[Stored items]
■ ■ ■ ■

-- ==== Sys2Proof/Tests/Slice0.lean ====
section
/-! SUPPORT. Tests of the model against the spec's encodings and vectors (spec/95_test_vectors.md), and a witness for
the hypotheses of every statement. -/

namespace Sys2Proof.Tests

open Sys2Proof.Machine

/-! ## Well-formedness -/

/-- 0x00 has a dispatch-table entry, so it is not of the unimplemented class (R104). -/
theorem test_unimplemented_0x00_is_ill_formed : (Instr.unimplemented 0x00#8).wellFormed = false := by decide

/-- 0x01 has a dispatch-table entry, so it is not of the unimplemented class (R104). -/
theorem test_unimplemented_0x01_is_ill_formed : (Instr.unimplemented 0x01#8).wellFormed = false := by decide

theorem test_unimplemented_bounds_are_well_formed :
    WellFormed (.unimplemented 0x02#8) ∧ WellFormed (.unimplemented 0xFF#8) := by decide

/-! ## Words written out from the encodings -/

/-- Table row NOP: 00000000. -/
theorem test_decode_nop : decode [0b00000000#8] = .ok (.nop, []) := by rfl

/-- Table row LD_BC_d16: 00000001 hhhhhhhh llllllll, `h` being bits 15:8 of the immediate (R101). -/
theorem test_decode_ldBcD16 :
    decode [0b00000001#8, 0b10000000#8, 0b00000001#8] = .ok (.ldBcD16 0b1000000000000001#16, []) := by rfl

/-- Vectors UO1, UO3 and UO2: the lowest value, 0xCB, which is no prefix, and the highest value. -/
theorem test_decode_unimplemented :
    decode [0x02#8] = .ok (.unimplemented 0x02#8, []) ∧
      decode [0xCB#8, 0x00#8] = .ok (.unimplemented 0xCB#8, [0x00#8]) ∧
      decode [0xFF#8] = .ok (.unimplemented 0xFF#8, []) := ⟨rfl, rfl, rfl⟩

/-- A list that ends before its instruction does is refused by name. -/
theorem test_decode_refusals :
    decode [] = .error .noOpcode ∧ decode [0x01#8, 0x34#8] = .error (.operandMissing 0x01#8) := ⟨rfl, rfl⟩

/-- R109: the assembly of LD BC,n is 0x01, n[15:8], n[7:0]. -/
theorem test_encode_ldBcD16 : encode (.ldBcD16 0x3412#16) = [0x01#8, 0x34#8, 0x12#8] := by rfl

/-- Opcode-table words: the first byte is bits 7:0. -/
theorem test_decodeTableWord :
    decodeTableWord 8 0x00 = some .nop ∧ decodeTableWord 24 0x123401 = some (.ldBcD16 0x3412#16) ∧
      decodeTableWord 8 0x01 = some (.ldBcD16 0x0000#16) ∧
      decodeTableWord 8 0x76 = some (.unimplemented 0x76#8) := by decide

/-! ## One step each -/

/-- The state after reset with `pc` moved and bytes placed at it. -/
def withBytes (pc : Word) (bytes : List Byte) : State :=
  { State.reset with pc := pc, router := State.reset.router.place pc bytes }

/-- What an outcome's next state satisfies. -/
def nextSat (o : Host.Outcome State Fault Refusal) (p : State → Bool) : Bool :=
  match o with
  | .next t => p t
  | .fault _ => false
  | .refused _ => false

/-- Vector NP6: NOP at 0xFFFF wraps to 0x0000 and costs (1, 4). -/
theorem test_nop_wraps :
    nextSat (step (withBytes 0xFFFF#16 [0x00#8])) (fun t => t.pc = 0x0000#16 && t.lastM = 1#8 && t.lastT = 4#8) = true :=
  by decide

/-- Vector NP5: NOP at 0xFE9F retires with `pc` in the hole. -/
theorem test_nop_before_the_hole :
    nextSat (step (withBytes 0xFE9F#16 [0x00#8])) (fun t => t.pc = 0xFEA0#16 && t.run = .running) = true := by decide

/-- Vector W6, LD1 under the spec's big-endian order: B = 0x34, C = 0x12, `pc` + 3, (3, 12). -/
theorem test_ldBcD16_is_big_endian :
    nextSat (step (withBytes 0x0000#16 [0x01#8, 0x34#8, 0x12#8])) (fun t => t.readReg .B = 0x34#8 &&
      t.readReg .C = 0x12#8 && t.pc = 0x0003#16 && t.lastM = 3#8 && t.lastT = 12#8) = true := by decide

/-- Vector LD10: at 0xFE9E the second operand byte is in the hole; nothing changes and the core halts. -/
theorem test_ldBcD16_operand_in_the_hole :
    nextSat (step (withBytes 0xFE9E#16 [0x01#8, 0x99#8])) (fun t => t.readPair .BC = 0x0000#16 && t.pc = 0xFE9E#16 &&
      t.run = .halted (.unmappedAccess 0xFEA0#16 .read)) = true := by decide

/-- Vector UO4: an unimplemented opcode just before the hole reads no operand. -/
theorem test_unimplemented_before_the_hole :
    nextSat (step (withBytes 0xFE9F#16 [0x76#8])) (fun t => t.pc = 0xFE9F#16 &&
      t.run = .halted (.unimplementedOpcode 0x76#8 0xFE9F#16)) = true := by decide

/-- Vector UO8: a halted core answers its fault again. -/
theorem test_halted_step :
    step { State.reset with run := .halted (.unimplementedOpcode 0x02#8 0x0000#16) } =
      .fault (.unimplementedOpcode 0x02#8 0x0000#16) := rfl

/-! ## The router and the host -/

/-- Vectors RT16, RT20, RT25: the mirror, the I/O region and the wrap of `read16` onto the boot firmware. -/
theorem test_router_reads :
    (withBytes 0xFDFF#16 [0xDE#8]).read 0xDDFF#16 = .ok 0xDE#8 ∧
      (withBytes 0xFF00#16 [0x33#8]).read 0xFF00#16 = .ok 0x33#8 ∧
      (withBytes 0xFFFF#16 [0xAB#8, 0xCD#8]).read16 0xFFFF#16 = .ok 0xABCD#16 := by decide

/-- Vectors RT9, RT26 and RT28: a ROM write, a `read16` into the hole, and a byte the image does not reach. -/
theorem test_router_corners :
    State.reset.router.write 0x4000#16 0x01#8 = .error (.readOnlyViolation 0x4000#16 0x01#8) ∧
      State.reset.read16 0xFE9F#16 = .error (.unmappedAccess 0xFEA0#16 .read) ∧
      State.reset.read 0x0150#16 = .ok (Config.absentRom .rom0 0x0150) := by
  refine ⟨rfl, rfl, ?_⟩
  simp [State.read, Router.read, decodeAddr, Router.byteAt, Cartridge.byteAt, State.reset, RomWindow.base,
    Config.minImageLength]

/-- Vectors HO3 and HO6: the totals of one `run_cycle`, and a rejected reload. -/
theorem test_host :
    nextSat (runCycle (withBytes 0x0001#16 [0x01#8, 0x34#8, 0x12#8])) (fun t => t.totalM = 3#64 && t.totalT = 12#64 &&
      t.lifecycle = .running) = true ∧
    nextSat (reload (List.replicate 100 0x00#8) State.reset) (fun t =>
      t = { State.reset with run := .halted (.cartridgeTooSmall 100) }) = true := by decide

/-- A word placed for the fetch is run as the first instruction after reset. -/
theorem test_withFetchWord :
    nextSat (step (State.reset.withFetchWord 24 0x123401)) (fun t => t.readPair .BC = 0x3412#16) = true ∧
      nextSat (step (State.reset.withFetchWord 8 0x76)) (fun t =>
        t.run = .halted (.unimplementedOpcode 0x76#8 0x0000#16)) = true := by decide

■ ■ ■ ■

• DIRECTIONS FOR THIS TASK:
Your answer should consist of the lines from the line with "core halts. -/" to the line with "t.lifecycle = .running) = true ∧" above, repeated exactly, both ends included.

• RESULT OF THIS TASK:
/-- Vector LD10: at 0xFE9E the second operand byte is in the hole; nothing changes and the core halts. -/
theorem test_ldBcD16_operand_in_the_hole :
    nextSat (step (withBytes 0xFE9E#16 [0x01#8, 0x99#8])) (fun t => t.readPair .BC = 0x0000#16 && t.pc = 0xFE9E#16 &&
      t.run = .halted (.unmappedAccess 0xFEA0#16 .read)) = true := by decide

/-- Vector UO4: an unimplemented opcode just before the hole reads no operand. -/
theorem test_unimplemented_before_the_hole :
    nextSat (step (withBytes 0xFE9F#16 [0x76#8])) (fun t => t.pc = 0xFE9F#16 &&
      t.run = .halted (.unimplementedOpcode 0x76#8 0xFE9F#16)) = true := by decide

/-- Vector UO8: a halted core answers its fault again. -/
theorem test_halted_step :
    step { State.reset with run := .halted (.unimplementedOpcode 0x02#8 0x0000#16) } =
      .fault (.unimplementedOpcode 0x02#8 0x0000#16) := rfl

/-! ## The router and the host -/

/-- Vectors RT16, RT20, RT25: the mirror, the I/O region and the wrap of `read16` onto the boot firmware. -/
theorem test_router_reads :
    (withBytes 0xFDFF#16 [0xDE#8]).read 0xDDFF#16 = .ok 0xDE#8 ∧
      (withBytes 0xFF00#16 [0x33#8]).read 0xFF00#16 = .ok 0x33#8 ∧
      (withBytes 0xFFFF#16 [0xAB#8, 0xCD#8]).read16 0xFFFF#16 = .ok 0xABCD#16 := by decide

/-- Vectors RT9, RT26 and RT28: a ROM write, a `read16` into the hole, and a byte the image does not reach. -/
theorem test_router_corners :
    State.reset.router.write 0x4000#16 0x01#8 = .error (.readOnlyViolation 0x4000#16 0x01#8) ∧
      State.reset.read16 0xFE9F#16 = .error (.unmappedAccess 0xFEA0#16 .read) ∧
      State.reset.read 0x0150#16 = .ok (Config.absentRom .rom0 0x0150) := by
  refine ⟨rfl, rfl, ?_⟩
  simp [State.read, Router.read, decodeAddr, Router.byteAt, Cartridge.byteAt, State.reset, RomWindow.base,
    Config.minImageLength]

/-- Vectors HO3 and HO6: the totals of one `run_cycle`, and a rejected reload. -/
theorem test_host :
    nextSat (runCycle (withBytes 0x0001#16 [0x01#8, 0x34#8, 0x12#8])) (fun t => t.totalM = 3#64 && t.totalT = 12#64 &&
      t.lifecycle = .running) = true ∧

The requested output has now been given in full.